The most common way to write a null terminator character in C is by using a so-called "octal escape sequence", looking like this: '\0'. This is 100% equivalent to writing 0, but the \ serves as self-documenting code to state that the zero is explicitly meant to be a null terminator. Code such as if(str[i] == '\0') will check if the specific character is the null terminator.

Please note that the term null terminator has nothing to do with null pointers or the NULL macro! This can be confusing - very similar names but very different meanings. This is why the null terminator is sometimes referred to as NUL with one L, not to be confused with NULL or null pointers. See answers to this SO question for further details.

The "hello" in your code is called a string literal. This is to be regarded as a read-only string. The "" syntax means that the compiler will append a null terminator in the end of the string literal automatically. So if you print out sizeof("hello") you will get 6, not 5, because you get the size of the array including a null terminator.


It compiles cleanly with gcc

Indeed, not even a warning. This is because of a subtle detail/flaw in the C language that allows character arrays to be initialized with a string literal that contains exactly as many characters as there is room in the array and then silently discard the null terminator (C17 6.7.9/15). The language is purposely behaving like this for historical reasons, see Inconsistent gcc diagnostic for string initialization for details. Also note that C++ is different here and does not allow this trick/flaw to be used.


Can all strings be considered an array of characters (Yes), can all character arrays be considered strings (No).

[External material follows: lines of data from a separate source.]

/-- A lamp record just before the proving timers follow the event. -/
theorem State.cleared_lamp (b s : State) (g : Fin 16) (l : Lamp) :
    (b.clearRedLamps (b.presentedState s)).lampRec g l =
      if b.lampRestored (b.settled s) g l = true then { s.lampRec g l with failed := false }
      else s.lampRec g l := by
  have hp : (b.presentedState s).lampRec g l = (b.clearAspectLamps s).lampRec g l := by
    simp [State.presentedState, State.lampRec]
    cases l <;> simp [SignalRec.lamp, State.keepShown, State.mapSignals]
  rw [State.clearRedLamps_lamp, hp, State.clearAspectLamps_lamp, State.redRestored_settled,
    State.freshTrial_settled]
  cases l <;> simp only [State.lampRestored, ne_eq, reduceCtorEq, not_true, not_false_eq_true,
    and_true, and_false, if_false]
  all_goals split <;> simp_all

theorem State.settled_lamp (b s : State) (g : Fin 16) (l : Lamp) :
    (b.settled s).lampRec g l =
      ((b.clearRedLamps (b.presentedState s)).lampRec g l).follow b
        (b.clearRedLamps (b.presentedState s)) g l := by
  rw [State.settled_eq, ← State.followLamps_lamp]
  simp [State.lampRec]

/-- The flags of a lamp after an event (R100). -/
theorem State.settled_flags (b s : State) (g : Fin 16) (l : Lamp) :
    ((b.settled s).lampRec g l).stray = (s.lampRec g l).stray ∧
    ((b.settled s).lampRec g l).failed =
      ((s.lampRec g l).failed && !b.lampRestored (b.settled s) g l) := by
  rw [State.settled_lamp, State.cleared_lamp]
  unfold LampRec.follow
  split <;> simp_all

/-- The conditions of the proving timers, seen from the end of the event. -/
theorem State.settled_watch (b s : State) (g : Fin 16) (l : Lamp) :
    let m := b.clearRedLamps (b.presentedState s)
    m.darkDriven g l = (b.settled s).darkDriven g l ∧
      m.litUndriven g l = (b.settled s).litUndriven g l ∧
      m.strayDark g l = (b.settled s).strayDark g l := by
  intro m
  have hf : m.fsu = (b.settled s).fsu := by rw [State.settled_fsu]; simp [m]
  have hl := State.settled_lamp b s g l
  have h1 : ((b.settled s).lampRec g l).failed = (m.lampRec g l).failed := by rw [hl]; rfl
  have h2 : ((b.settled s).lampRec g l).stray = (m.lampRec g l).stray := by rw [hl]; rfl
  simp only [State.darkDriven, State.litUndriven, State.strayDark, State.energised, State.lit, hf,
    h1, h2, and_self]

/-- The proving timers of a lamp after an event (R99, R101, R102). -/
theorem State.settled_timersOf (b s : State) (g : Fin 16) (l : Lamp) :
    ((b.settled s).lampRec g l).failureTimer =
      (s.lampRec g l).failureTimer.follow (b.darkDriven g l) ((b.settled s).darkDriven g l) ∧
    ((b.settled s).lampRec g l).strayTimer =
      (s.lampRec g l).strayTimer.follow (b.litUndriven g l) ((b.settled s).litUndriven g l) ∧
    ((b.settled s).lampRec g l).strayClearTimer =
      (s.lampRec g l).strayClearTimer.follow (b.strayDark g l) ((b.settled s).strayDark g l) := by
  obtain ⟨h1, h2, h3⟩ := State.settled_watch b s g l
  rw [← h1, ← h2, ← h3, State.settled_lamp, State.cleared_lamp]
  unfold LampRec.follow
  split <;> simp
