theorem checkSections_iff {i : RawImage} (once : noRepeats (i.remoteHeads.map (·.entry)) = true) :
    checkSections i = true ↔ ¬i.SectionsBroken := by
  have each : ∀ r : RawSection,
      (1 ≤ r.count && r.count ≤ 4 &&
        r.bounds.all (fun b =>
          (if b.remote then i.hasRemoteHead b.index else i.hasHead b.index) &&
            (b.orientation == 1 || b.orientation == 255)) &&
        noRepeats (r.bounds.map fun b => (b.remote, b.index)) &&
        (r.neighbourNumber < 32 || r.neighbourNumber == 255) &&
        (!r.isBoundary || r.neighbourNumber ≠ 255) &&
        (distinct (i.boundNeighbours r)).length ≤ 1 && r.owner ≤ 4 &&
        (r.owner == 0 || (r.isBoundary && (i.boundNeighbours r).all (fun n => n + 1 == r.owner)))) =
        true ↔ ¬i.SectionBroken r := by
    intro r
    have bound : (r.bounds.all (fun b =>
          (if b.remote then i.hasRemoteHead b.index else i.hasHead b.index) &&
            (b.orientation == 1 || b.orientation == 255))) = true ↔
        ¬∃ b ∈ r.bounds, (b.remote = true ∧ b.index ∉ i.remoteHeads.map (·.entry)) ∨
          (b.remote = false ∧ b.index ∉ i.heads.map (·.number)) ∨
          (b.orientation ≠ 1 ∧ b.orientation ≠ 255) := by
      rw [List.all_eq_true]
      simp only [not_exists, not_and]
      refine forall₂_congr fun b _ => ?_
      rw [← any_key_iff, ← any_key_iff]
      unfold RawImage.hasRemoteHead RawImage.hasHead
      generalize i.remoteHeads.any _ = x
      generalize i.heads.any _ = y
      cases b.remote <;> cases x <;> cases y <;> simp <;> omega
    simp only [RawImage.SectionBroken, Bool.and_eq_true, bound, noRepeats_iff_nodup,
      distinct_length_le_one, boundNeighbours_iff once, List.all_eq_true, Bool.or_eq_true,
      decide_eq_true_eq, beq_iff_eq, and_assoc, RawSection.isBoundary]
    have remote : (r.bounds.any fun b => b.remote) = true ↔ ∃ b ∈ r.bounds, b.remote = true := by
      simp
    have local_ : (!r.bounds.any fun b => b.remote) = true ↔ ¬∃ b ∈ r.bounds, b.remote = true := by
      simp
    have bounded : ∀ n, i.BoundedBy r n → ∃ b ∈ r.bounds, b.remote = true :=
      fun n ⟨b, hb, h, _⟩ => ⟨b, hb, h⟩
    rw [remote, local_]
    simp only [not_or, not_lt, not_not]
    have single_iff : (∀ m, i.BoundedBy r m → ∀ n, i.BoundedBy r n → m = n) ↔
        ¬∃ m n, i.BoundedBy r m ∧ i.BoundedBy r n ∧ m ≠ n :=
      ⟨fun h ⟨m, n, hm, hn, ne⟩ => ne (h m hm n hn),
        fun h m hm n hn => by_contra fun ne => h ⟨m, n, hm, hn, ne⟩⟩
    refine and_congr_right fun _ => and_congr_right fun _ => and_congr_right fun refs =>
      and_congr_right fun _ => and_congr (by omega) (and_congr not_and_or.symm
        ((and_congr single_iff Iff.rfl).trans (and_congr_right fun single =>
          and_congr_right fun _ => ?_)))
    have named : (∃ b ∈ r.bounds, b.remote = true) → ∃ n, i.BoundedBy r n := by
      rintro ⟨b, hb, h⟩
      have : b.index ∈ i.remoteHeads.map (·.entry) := by
        by_contra hn
        exact refs ⟨b, hb, Or.inl ⟨h, hn⟩⟩
      obtain ⟨x, hx, e⟩ := List.mem_map.mp this
      exact ⟨x.neighbour, b, hb, h, x, hx, e, rfl⟩
    constructor
    · rintro (h | ⟨h, all⟩) ⟨zero, other⟩
      · exact zero h
      · obtain ⟨n, hn⟩ := named h
        exact other (by rw [← all n hn]; exact hn)
    · intro h
      by_cases zero : r.owner = 0
      · exact Or.inl zero
      · have own : i.BoundedBy r (r.owner - 1) := by
          by_contra hn
          exact h ⟨zero, hn⟩
        refine Or.inr ⟨bounded _ own, fun n hn => ?_⟩
        have : n = r.owner - 1 := by
          by_contra ne
          exact single ⟨n, _, hn, own, ne⟩
        omega
  unfold checkSections RawImage.SectionsBroken
  rw [Bool.and_eq_true, List.all_eq_true, not_or, forall₂_congr fun r _ => each r]
  simp only [not_exists, not_and, List.all_eq_true, decide_eq_true_eq, not_lt]
  refine and_congr_right fun good => ?_
  have nodup : ∀ r ∈ i.sections, (r.bounds.map fun b => (b.remote, b.index)).Nodup := by
    intro r hr
    have := good r hr
    simp only [RawImage.SectionBroken, not_or, not_not] at this
    exact this.2.2.2.1
  have counts := fun k => count_flatMap_eq i.sections
    (fun r => r.bounds.map fun b => (b.remote, b.index)) k nodup
  simp only [counts]
  constructor
  · intro h b
    by_cases hb : b ∈ i.sections.flatMap fun r => r.bounds.map fun b => (b.remote, b.index)
    · exact h b hb
    · rw [← counts, List.count_eq_zero_of_not_mem hb]
      omega
  · exact fun h b _ => h b

theorem listOk_iff {l : RawList} {least most : Nat} {has : Nat → Bool} {configured : List Nat}
    (slots : l.slots.length = most) (iff : ∀ k, has k = true ↔ k ∈ configured) :
    listOk l least has = true ↔ ¬l.Broken least most configured := by
  simp [listOk, RawList.Broken, slots, iff, and_assoc]

theorem pairsOk_iff {i : RawImage} {l : RawPairs} {most : Nat} (slots : l.slots.length = most) :
    pairsOk i l = true ↔ ¬l.Broken most i := by
  simp only [pairsOk, RawPairs.Broken, slots, RawImage.hasPoint, any_key_iff, Bool.and_eq_true,
    decide_eq_true_eq, List.all_eq_true, not_or, not_exists, not_and, not_lt, not_not]

theorem trackIn_iff {i : RawImage} (once : noRepeats (i.points.map (·.number)) = true)
    (path : RawList) (p : Nat × Nat) : i.trackIn path p = true ↔ ¬i.OffPath path.items p.1 := by
  unfold RawImage.trackIn RawImage.OffPath
  rw [not_not]
  cases found : i.points.find? (·.number == p.1) with
  | none =>
    have := List.find?_eq_none.mp found
    simp only [Bool.false_eq_true, false_iff]
    rintro ⟨q, hq, e, -⟩
    exact this q hq (by simp [e])
  | some q =>
    have hq := List.mem_of_find?_eq_some found
    have e : q.number = p.1 := by simpa using List.find?_some found
    simp only [List.contains_iff_mem]
    constructor
    · exact fun h => ⟨q, hq, e, h⟩
    · rintro ⟨x, hx, ex, h⟩
      have : i.points.find? (·.number == p.1) = some x :=
        find?_of_noRepeats once hx (by simp [ex]) (by simp +contextual [ex])
      rw [found] at this
      rw [Option.some.inj this]
      exact h

/-- The boundary sections of a neighbour, in an image whose sections pass. -/
theorem isBoundaryOf_iff {i : RawImage} (heads : noRepeats (i.remoteHeads.map (·.entry)) = true)
    (once : noRepeats (i.sections.map (·.number)) = true) (good : ¬i.SectionsBroken) (k n : Nat) :
    i.isBoundaryOf k n = true ↔ i.BoundarySection k n := by
  unfold RawImage.isBoundaryOf RawImage.BoundarySection
  cases found : i.sections.find? (·.number == k) with
  | none =>
    have := List.find?_eq_none.mp found
    simp only [Bool.false_eq_true, false_iff]
    rintro ⟨q, hq, e, -⟩
    exact this q hq (by simp [e])
  | some r =>
    have hr := List.mem_of_find?_eq_some found
    have e : r.number = k := by simpa using List.find?_some found
    have ok : ¬i.SectionBroken r := fun h => good (Or.inl ⟨r, hr, h⟩)
    simp only [RawImage.SectionBroken, not_or] at ok
    obtain ⟨-, -, refs, -, -, -, single, -, -⟩ := ok
    simp only [Bool.and_eq_true, List.all_eq_true, boundNeighbours_iff heads, beq_iff_eq,
      RawSection.isBoundary, List.any_eq_true]
    constructor
    · rintro ⟨⟨b, hb, remote⟩, all⟩
      have : b.index ∈ i.remoteHeads.map (·.entry) := by
        by_contra hn
        exact refs ⟨b, hb, Or.inl ⟨remote, hn⟩⟩
      obtain ⟨x, hx, ex⟩ := List.mem_map.mp this
      have bounded : i.BoundedBy r x.neighbour := ⟨b, hb, remote, x, hx, ex, rfl⟩
      exact ⟨r, hr, e, by rw [← all _ bounded]; exact bounded⟩
    · rintro ⟨x, hx, ex, bounded⟩
      have : i.sections.find? (·.number == k) = some x :=
        find?_of_noRepeats once hx (by simp [ex]) (by simp +contextual [ex])
      rw [found] at this
      obtain rfl := Option.some.inj this
      obtain ⟨b, hb, remote, -⟩ := id bounded
      refine ⟨⟨b, hb, remote⟩, fun m hm => ?_⟩
      by_contra ne
      exact single ⟨m, n, hm, bounded, ne⟩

Why Not? and Why does it matter?

In addition to the other answers explaining that the length of a string is not stored anywhere as part of the string and the references to the standard where a string is defined, the flip-side is "How do the C library functions handle strings?"

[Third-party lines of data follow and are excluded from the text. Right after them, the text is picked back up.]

@[simp] theorem State.countPassage_keeps (s : State) (h : Fin 24) (p : Passage) :
    (s.countPassage h p).pending = s.pending ∧ (s.countPassage h p).ticks = s.ticks ∧
    (s.countPassage h p).pins = s.pins ∧ (s.countPassage h p).config = s.config ∧
    (s.countPassage h p).fsu = s.fsu ∧ (s.countPassage h p).acu.baselines = s.acu.baselines ∧
    (s.countPassage h p).pcu = s.pcu ∧ (s.countPassage h p).lku = s.lku ∧
    (s.countPassage h p).asu = s.asu ∧ (s.countPassage h p).rtp = s.rtp ∧
    (s.countPassage h p).slu = s.slu ∧ (s.countPassage h p).hou = s.hou ∧
    (s.countPassage h p).cmu = s.cmu ∧ (s.countPassage h p).sld = s.sld := by
  simp [State.countPassage]

@[simp] theorem State.sequenceError_keeps (s : State) (h : Fin 24) (a b : Bool) :
    (s.sequenceError h a b).pending = s.pending ∧ (s.sequenceError h a b).ticks = s.ticks ∧
    (s.sequenceError h a b).pins = s.pins ∧ (s.sequenceError h a b).config = s.config ∧
    (s.sequenceError h a b).fsu = s.fsu ∧ (s.sequenceError h a b).acu.baselines = s.acu.baselines ∧
    (s.sequenceError h a b).pcu = s.pcu ∧ (s.sequenceError h a b).lku = s.lku ∧
    (s.sequenceError h a b).asu = s.asu ∧ (s.sequenceError h a b).rtp = s.rtp ∧
    (s.sequenceError h a b).slu = s.slu ∧ (s.sequenceError h a b).hou = s.hou ∧
    (s.sequenceError h a b).cmu.queue = s.cmu.queue ∧
    (s.sequenceError h a b).cmu.pendingReset = s.cmu.pendingReset ∧
    (s.sequenceError h a b).cmu.displayPeriod = s.cmu.displayPeriod ∧
    (s.sequenceError h a b).cmu.pageZero = s.cmu.pageZero ∧
    (s.sequenceError h a b).cmu.pageOne = s.cmu.pageOne ∧ (s.sequenceError h a b).sld = s.sld := by
  simp [State.sequenceError]

@[simp] theorem State.decodeHead_keeps (s : State) (h : Fin 24) (a b : Bool) :
    (s.decodeHead h a b).pending = s.pending ∧ (s.decodeHead h a b).ticks = s.ticks ∧
    (s.decodeHead h a b).pins = s.pins ∧ (s.decodeHead h a b).config = s.config ∧
    (s.decodeHead h a b).fsu = s.fsu ∧ (s.decodeHead h a b).acu.baselines = s.acu.baselines ∧
    (s.decodeHead h a b).pcu = s.pcu ∧ (s.decodeHead h a b).lku = s.lku ∧
    (s.decodeHead h a b).asu = s.asu ∧ (s.decodeHead h a b).rtp = s.rtp ∧
    (s.decodeHead h a b).slu = s.slu ∧ (s.decodeHead h a b).hou = s.hou ∧
    (s.decodeHead h a b).cmu.queue = s.cmu.queue ∧
    (s.decodeHead h a b).cmu.pendingReset = s.cmu.pendingReset ∧
    (s.decodeHead h a b).cmu.displayPeriod = s.cmu.displayPeriod ∧
    (s.decodeHead h a b).cmu.pageZero = s.cmu.pageZero ∧
    (s.decodeHead h a b).cmu.pageOne = s.cmu.pageOne ∧ (s.decodeHead h a b).sld = s.sld := by
  simp only [State.decodeHead]
  repeat' split
  all_goals simp

@[simp] theorem State.headObservation_keeps (s : State) (h : Fin 24) (a b : Bool) :
    (s.headObservation h a b).pending = s.pending ∧ (s.headObservation h a b).ticks = s.ticks ∧
    (s.headObservation h a b).pins = s.pins ∧ (s.headObservation h a b).config = s.config ∧
    (s.headObservation h a b).fsu.contacts = s.fsu.contacts ∧
    (s.headObservation h a b).fsu.lamps = s.fsu.lamps ∧
    (s.headObservation h a b).fsu.drives = s.fsu.drives ∧
    (s.headObservation h a b).fsu.onHalf = s.fsu.onHalf ∧
    (s.headObservation h a b).acu.baselines = s.acu.baselines ∧
    (s.headObservation h a b).pcu = s.pcu ∧ (s.headObservation h a b).lku = s.lku ∧
    (s.headObservation h a b).asu = s.asu ∧ (s.headObservation h a b).rtp = s.rtp ∧
    (s.headObservation h a b).slu = s.slu ∧ (s.headObservation h a b).hou = s.hou ∧
    (s.headObservation h a b).cmu.queue = s.cmu.queue ∧
    (s.headObservation h a b).cmu.pendingReset = s.cmu.pendingReset ∧
    (s.headObservation h a b).cmu.displayPeriod = s.cmu.displayPeriod ∧
    (s.headObservation h a b).cmu.pageZero = s.cmu.pageZero ∧
    (s.headObservation h a b).cmu.pageOne = s.cmu.pageOne ∧
    (s.headObservation h a b).sld = s.sld := by
  unfold State.headObservation
  repeat' split
  all_goals simp

@[simp] theorem State.restExpiry_keeps (s : State) (h : Fin 24) :
    (s.restExpiry h).pending = s.pending ∧ (s.restExpiry h).ticks = s.ticks ∧
    (s.restExpiry h).pins = s.pins ∧ (s.restExpiry h).config = s.config ∧
    (s.restExpiry h).fsu = s.fsu ∧ (s.restExpiry h).acu.sections = s.acu.sections ∧
    (s.restExpiry h).acu.baselines = s.acu.baselines ∧ (s.restExpiry h).pcu = s.pcu ∧
    (s.restExpiry h).lku = s.lku ∧ (s.restExpiry h).asu = s.asu ∧ (s.restExpiry h).rtp = s.rtp ∧
    (s.restExpiry h).slu = s.slu ∧ (s.restExpiry h).hou = s.hou ∧ (s.restExpiry h).cmu = s.cmu ∧
    (s.restExpiry h).sld = s.sld := by
  simp only [State.restExpiry]
  repeat' split
  all_goals simp

@[simp] theorem State.detectionFaults_keeps (s : State) (p : Fin 16) (x y : Detected) :
    (s.detectionFaults p x y).pending = s.pending ∧ (s.detectionFaults p x y).ticks = s.ticks ∧
    (s.detectionFaults p x y).pins = s.pins ∧ (s.detectionFaults p x y).config = s.config ∧
    (s.detectionFaults p x y).fsu = s.fsu ∧ (s.detectionFaults p x y).acu = s.acu ∧
    (s.detectionFaults p x y).pcu = s.pcu ∧ (s.detectionFaults p x y).lku = s.lku ∧
    (s.detectionFaults p x y).asu = s.asu ∧ (s.detectionFaults p x y).rtp = s.rtp ∧
    (s.detectionFaults p x y).slu = s.slu ∧ (s.detectionFaults p x y).hou = s.hou ∧
    (s.detectionFaults p x y).cmu.queue = s.cmu.queue ∧
    (s.detectionFaults p x y).cmu.pendingReset = s.cmu.pendingReset ∧
    (s.detectionFaults p x y).cmu.displayPeriod = s.cmu.displayPeriod ∧
    (s.detectionFaults p x y).cmu.pageZero = s.cmu.pageZero ∧
    (s.detectionFaults p x y).cmu.pageOne = s.cmu.pageOne ∧
    (s.detectionFaults p x y).sld = s.sld := by
  simp only [State.detectionFaults]
  split <;> split <;> split <;> (try split) <;> (try split) <;> simp

@[simp] theorem State.detect_keeps (s : State) (p : Fin 16) (x : Detected) :
    (s.detect p x).pending = s.pending ∧ (s.detect p x).ticks = s.ticks ∧
    (s.detect p x).pins = s.pins ∧ (s.detect p x).config = s.config ∧ (s.detect p x).fsu = s.fsu ∧
    (s.detect p x).acu = s.acu ∧ (s.detect p x).lku = s.lku ∧ (s.detect p x).asu = s.asu ∧
    (s.detect p x).rtp = s.rtp ∧ (s.detect p x).slu = s.slu ∧ (s.detect p x).hou = s.hou ∧
    (s.detect p x).cmu.queue = s.cmu.queue ∧ (s.detect p x).cmu.pendingReset = s.cmu.pendingReset ∧
    (s.detect p x).cmu.displayPeriod = s.cmu.displayPeriod ∧
    (s.detect p x).cmu.pageZero = s.cmu.pageZero ∧ (s.detect p x).cmu.pageOne = s.cmu.pageOne ∧
    (s.detect p x).sld = s.sld := by
  simp only [State.detect]
  split <;> simp

@[simp] theorem State.detectionObservation_keeps (s : State) (p : Fin 16) (n r : Bool) :
    (s.detectionObservation p n r).pending = s.pending ∧
    (s.detectionObservation p n r).ticks = s.ticks ∧ (s.detectionObservation p n r).pins = s.pins ∧
    (s.detectionObservation p n r).config = s.config ∧
    (s.detectionObservation p n r).fsu.sensors = s.fsu.sensors ∧
    (s.detectionObservation p n r).fsu.lamps = s.fsu.lamps ∧
    (s.detectionObservation p n r).fsu.drives = s.fsu.drives ∧
    (s.detectionObservation p n r).fsu.onHalf = s.fsu.onHalf ∧
    (s.detectionObservation p n r).acu = s.acu ∧ (s.detectionObservation p n r).lku = s.lku ∧
    (s.detectionObservation p n r).asu = s.asu ∧ (s.detectionObservation p n r).rtp = s.rtp ∧
    (s.detectionObservation p n r).slu = s.slu ∧ (s.detectionObservation p n r).hou = s.hou ∧
    (s.detectionObservation p n r).cmu.queue = s.cmu.queue ∧
    (s.detectionObservation p n r).cmu.pendingReset = s.cmu.pendingReset ∧
    (s.detectionObservation p n r).cmu.displayPeriod = s.cmu.displayPeriod ∧
    (s.detectionObservation p n r).cmu.pageZero = s.cmu.pageZero ∧
    (s.detectionObservation p n r).cmu.pageOne = s.cmu.pageOne ∧
    (s.detectionObservation p n r).sld = s.sld := by
  unfold State.detectionObservation
  repeat' split
  all_goals simp

@[simp] theorem State.settleExpiry_keeps (s : State) (p : Fin 16) :
    (s.settleExpiry p).pending = s.pending ∧ (s.settleExpiry p).ticks = s.ticks ∧
    (s.settleExpiry p).pins = s.pins ∧ (s.settleExpiry p).config = s.config ∧
    (s.settleExpiry p).fsu = s.fsu ∧ (s.settleExpiry p).acu = s.acu ∧
    (s.settleExpiry p).lku = s.lku ∧ (s.settleExpiry p).asu = s.asu ∧
    (s.settleExpiry p).rtp = s.rtp ∧ (s.settleExpiry p).slu = s.slu ∧
    (s.settleExpiry p).hou = s.hou ∧ (s.settleExpiry p).cmu = s.cmu ∧
    (s.settleExpiry p).sld = s.sld := by
  simp only [State.settleExpiry]
  repeat' split
  all_goals simp

@[simp] theorem State.moveExpiry_keeps (s : State) (p : Fin 16) :
    (s.moveExpiry p).pending = s.pending ∧ (s.moveExpiry p).ticks = s.ticks ∧
    (s.moveExpiry p).pins = s.pins ∧ (s.moveExpiry p).config = s.config ∧
    (s.moveExpiry p).fsu = s.fsu ∧ (s.moveExpiry p).acu = s.acu ∧ (s.moveExpiry p).lku = s.lku ∧
    (s.moveExpiry p).asu = s.asu ∧ (s.moveExpiry p).rtp = s.rtp ∧ (s.moveExpiry p).slu = s.slu ∧
    (s.moveExpiry p).hou = s.hou ∧ (s.moveExpiry p).cmu.queue = s.cmu.queue ∧
    (s.moveExpiry p).cmu.pendingReset = s.cmu.pendingReset ∧
    (s.moveExpiry p).cmu.displayPeriod = s.cmu.displayPeriod ∧
    (s.moveExpiry p).cmu.pageZero = s.cmu.pageZero ∧ (s.moveExpiry p).cmu.pageOne = s.cmu.pageOne ∧
    (s.moveExpiry p).sld = s.sld := by
  simp only [State.moveExpiry]
  repeat' split
  all_goals simp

While a character array can hold the same characters, it is simply an array of characters unless the last character is followed by the nul-terminating character. That nul-terminating character is what allows the array of characters to be considered (handled as) a string.

All functions in C that expect a string as an argument expect the sequence of characters to be nul-terminated. Why?

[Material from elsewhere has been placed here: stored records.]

-- ==== Sys2Proof/Tests/Slice0.lean ====
section
/-! SUPPORT. The model's own tests: the checks of WellFormed, the check values of R171 and R172,
single commands against the manual's tables, and one witness for each obligation that has
hypotheses: a station and operands that meet them, clause by clause. -/

open Sys2Proof Sys2Proof.Machine

namespace Sys2Proof.Tests

set_option Elab.async false

/-! ## A zone and a station in it -/

/-- Route 2: MAIN from signal 0 to signal 1 over sections 8 and 11, point 6 at NORMAL, overlap
section 9, approach section 10. -/
def route : RouteCfg :=
  ⟨.main, 0, ⟨[8, 11], [(6, .normal)], [9], [], [], .localSignal 1⟩, [10], none, 20, 60, 30⟩

/-- Route 4: MAIN from signal 1 over the overlaps of route 2 and of portion 1, with a remote flank
point and a portion of neighbour 0. -/
def beyond : RouteCfg :=
  ⟨.main, 1, ⟨[9, 12], [], [], [], [22], .remoteSignal 0⟩, [], some (0, 3), 20, 60, 30⟩

/-- Portion 1, hosted for neighbour 0: section 16 and overlap section 12. -/
def portion : PortionCfg := ⟨0, ⟨[16], [], [12], [], [], .localSignal 1⟩⟩

/-- Neighbour 0, at address 6, with a reply policy. -/
def neighbour (policy : ReplyPolicy) : NeighbourCfg := ⟨6, 0x1111, 10, 15, policy⟩

/-- A section bounded by one head. -/
def section1 (head : HeadRef) (plus : Bool) (number : Option (Fin 32)) : SectionCfg :=
  ⟨[⟨head, plus⟩], none, number⟩

/-- The zone, with the neighbour's reply policy. -/
def zone (policy : ReplyPolicy) : ZoneConfig :=
  let e := ZoneConfig.empty
  { e with
    heads := upd e.heads 0 fun _ => some true
    sections := upd (upd (upd (upd (upd (upd (upd e.sections 8 fun _ =>
      some (section1 (.localHead 0) true none)) 9 fun _ =>
      some (section1 (.localHead 0) false none)) 10 fun _ =>
      some (section1 (.localHead 1) true none)) 11 fun _ =>
      some (section1 (.localHead 1) false none)) 12 fun _ =>
      some (section1 (.localHead 2) true none)) 16 fun _ =>
      some (section1 (.remoteHead 0) true (some 4))) 17 fun _ =>
      some ⟨[⟨.remoteHead 1, false⟩], some 0, some 5⟩
    remoteHeads := upd (upd e.remoteHeads 0 fun _ => some ⟨0, 2⟩) 1 fun _ => some ⟨0, 3⟩
    points := upd (upd e.points 6 fun _ => some ⟨11, true, 8⟩) 7 fun _ => some ⟨11, false, 8⟩
    signals := upd (upd e.signals 0 fun _ => some true) 1 fun _ => some false
    boundary := upd e.boundary 0 fun _ => some ⟨0, .point, 4⟩
    flank := upd (upd (upd e.flank 20 fun _ => some ⟨.point 6 .normal, none, true⟩) 21 fun _ =>
      some ⟨.signal 1, none, true⟩) 22 fun _ => some ⟨.remotePoint 0 .normal, some 20, false⟩
    routes := upd (upd e.routes 2 fun _ => some route) 4 fun _ => some beyond
    portions := upd (upd e.portions 1 fun _ => some portion) 2 fun _ =>
      some { portion with requester := 1 }
    neighbours := upd (upd e.neighbours 0 fun _ => some (neighbour policy)) 1 fun _ =>
      some ⟨7, 0x1111, 10, 15, .wait⟩
    panels := upd e.panels 0 fun _ => some ⟨20, 0x1234⟩ }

It has to do with the way all string functions work. Since the length isn't included as part of an array, string-functions, scan forward in the array until the nul-character (e.g. '\0' -- equivalent to decimal 0) is found. See ASCII Table and Description. Regardless whether you are using strcpy, strchr, strcspn, etc.. All string functions rely on the nul-terminating character being present to define where the end of that string is.

A comparison of two similar functions from string.h will emphasize the importance of the nul-terminating character. Take for example:

    char *strcpy(char *dest, const char *src);

The strcpy function simply copies bytes from src to dest until the nul-terminating character is found telling strcpy where to stop copying characters. Now take the similar function memcpy:

    void *memcpy(void *dest, const void *src, size_t n);

The function performs a similar operation, but does not consider or require the src parameter to be a string. Since memcpy cannot simply scan forward in src copying bytes to dest until a nul-terminating character is reached, it requires an explicit number of bytes to copy as a third parameter. This third parameter provides memcpy with the same size information strcpy is able to derive simply by scanning forward until a nul-terminating character is found.

(which also emphasizes what goes wrong in strcpy (or any function expecting a string) if you fail to provide the function with a nul-terminated string -- it has no idea where to stop and will happily race off across the rest of your memory segment invoking Undefined Behavior until a nul-character just happens to be found somewhere in memory -- or a Segmentation Fault occurs)

That is why functions expecting a nul-terminated string must be passed a nul-terminated string and why it matters.